Your very being, becomes defined by the numbers on the scale. I’ve spent days in bed missing school and work, devastated about gaining one pound. Your self-esteem vanishes, making it almost impossible to have success in other areas of life, such as career, academics, and relationships. Your reward for losing a pound is the same as your punishment for gaining: no food. Life becomes ruled by rituals of when and what to eat. Social events that include food are taboo. There have been months when I would not go out socially because I was so shamed by my appearance. The whole center of your being is your goal weight, only you are no longer sure why. You run hours in the rain, snow, heat, in the middle of the night. Ten miles on a rest day, eight on a climbing day.

Tired and worn from starving, you are eventually consumed with thoughts of all the food you have deprive yourself of. You eat, and then the guilt attached to food is so overbearing that laxatives, puking, and more excessive exercise seem your only alternatives.
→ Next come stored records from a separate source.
-- ==== Sys2Proof/Machine/Dispatch.lean ====
section
/-! DEFINITION. One arm per constructor of `Instr`, each a call of its meaning. -/

namespace Sys2Proof.Machine

def exec (i : Instr) (s : State) : Host.Outcome State Fault Refusal :=
  match i with
  -- CMDW
  | .nop => Sys2Proof.Machine.execNop s
  | .treeClear => Sys2Proof.Machine.execTreeClear s
  | .buildTable => Sys2Proof.Machine.execBuildTable s
  | .encStart => Sys2Proof.Machine.execEncStart s
  | .decStart => Sys2Proof.Machine.execDecStart s
  | .abort => Sys2Proof.Machine.execAbort s
  | .ack => Sys2Proof.Machine.execAck s
  | .softReset => Sys2Proof.Machine.execSoftReset s
  | .cmdIllegal v => Sys2Proof.Machine.execCmdIllegal v s
  -- REGW
  | .regRd idx => Sys2Proof.Machine.execRegRd idx s
  | .regWr idx v => Sys2Proof.Machine.execRegWr idx v s
  | .regWrCmd v => Sys2Proof.Machine.execRegWrCmd v s
  | .regWrIe v => Sys2Proof.Machine.execRegWrIe v s
  | .regWrRoot v => Sys2Proof.Machine.execRegWrRoot v s
  | .regWrNodeAddr v => Sys2Proof.Machine.execRegWrNodeAddr v s
  | .regWrNodeData v => Sys2Proof.Machine.execRegWrNodeData v s
  | .regWrCodeSel v => Sys2Proof.Machine.execRegWrCodeSel v s
  -- SYMB
  | .encSym sym => Sys2Proof.Machine.execEncSym sym s
  | .encEos sym => Sys2Proof.Machine.execEncEos sym s
  -- BYTB
  | .decFetchFull nvalid data => Sys2Proof.Machine.execDecFetchFull nvalid data s
  | .decFetchFinal nvalid data => Sys2Proof.Machine.execDecFetchFinal nvalid data s
  | .decFetchFinal8 data => Sys2Proof.Machine.execDecFetchFinal8 data s
  | .decFetchBad nvalid data => Sys2Proof.Machine.execDecFetchBad nvalid data s
  -- STATE
  | .genRun => Sys2Proof.Machine.execGenRun s
  | .decBit => Sys2Proof.Machine.execDecBit s
  | .decFinish => Sys2Proof.Machine.execDecFinish s
  -- PROC
  | .packReset => Sys2Proof.Machine.execPackReset s
  | .pushBit b => Sys2Proof.Machine.execPushBit b s
  | .packClose => Sys2Proof.Machine.execPackClose s
  | .unpackReset => Sys2Proof.Machine.execUnpackReset s
  | .unpackLoad beat => Sys2Proof.Machine.execUnpackLoad beat s
  | .popBit => Sys2Proof.Machine.execPopBit s
  -- EVENT
  | .reset => Sys2Proof.Machine.execReset s

end Sys2Proof.Machine
end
Bingeing first only happen when you’re alone, every detail carefully planned. Then they escalate, get out of control, start to happen daily, several times a day. Because you are eating, you will gain some weight. People may comment on how healthy you look, but you know better, healthy means fat … so you purge more. You know what you’re doing is wrong, but you can’t stop. The food no longer gives you the comfort it used to. Your teeth begin to rot, your hair is brittle, your skin looks gray, and eyes bloodshot. Lying in the darkness, you clutch your aching stomach and wonder why you haven’t had a heart attack yet, and if there will ever be an end to this. You hate being so shallow as to have a problem with food when people are dying from AIDS and breast cancer.

Everything you do becomes compulsive: studying, cleaning, training, even cooking. These distractions occupy your time and busy your mind. Life must be routine, because in your mind it is routine that keeps you in control and thin. For years I’ve spent hours organizing my closet by color and alphabetizing my shoes by manufacturer. Everything in life needed to be in perfect order.

You may be thinking, this girl needs a strong dose of Prozac and a few 100 hours in therapy. Those thoughts are not only mine, but those are many others, some of whom are climbers. Contrary to popular belief, this problem is not about vanity, but self-worth. Learning to respect yourself takes more strength than climbing 5.14 ever will.

If you have a problem, it may not just go away after your next redpoint, comp, or tomorrow. Seek help. As a teenager, I used to imagine my future, and never did I think I would still have this problem.

Since I hit that low point, I’ve been struggling to retrain my mind to deny the lies I told it for years. There are still days at Rifle when I look at everyone else, and feel repulsed by my body. The alarm sometimes still goes off when I read of a female climber my height who weighs less than I, even if she’s 15 years my junior. I remind myself that I now climb a grade and a half harder than when I was starving, and I’m not ridden with injury. I have tried to take possession of my life again, no longer letting it be dictated by meaningless rituals.

I think about what it would be like to finally be able to stop fighting it. It will be like riding in the untouched powder on a serene winter day. Absolutely free.

I’m getting there. In the closet, in a huge pile, is a crazy clump of shoes.

Stephanie Forte lives in Carbondale, Colorado.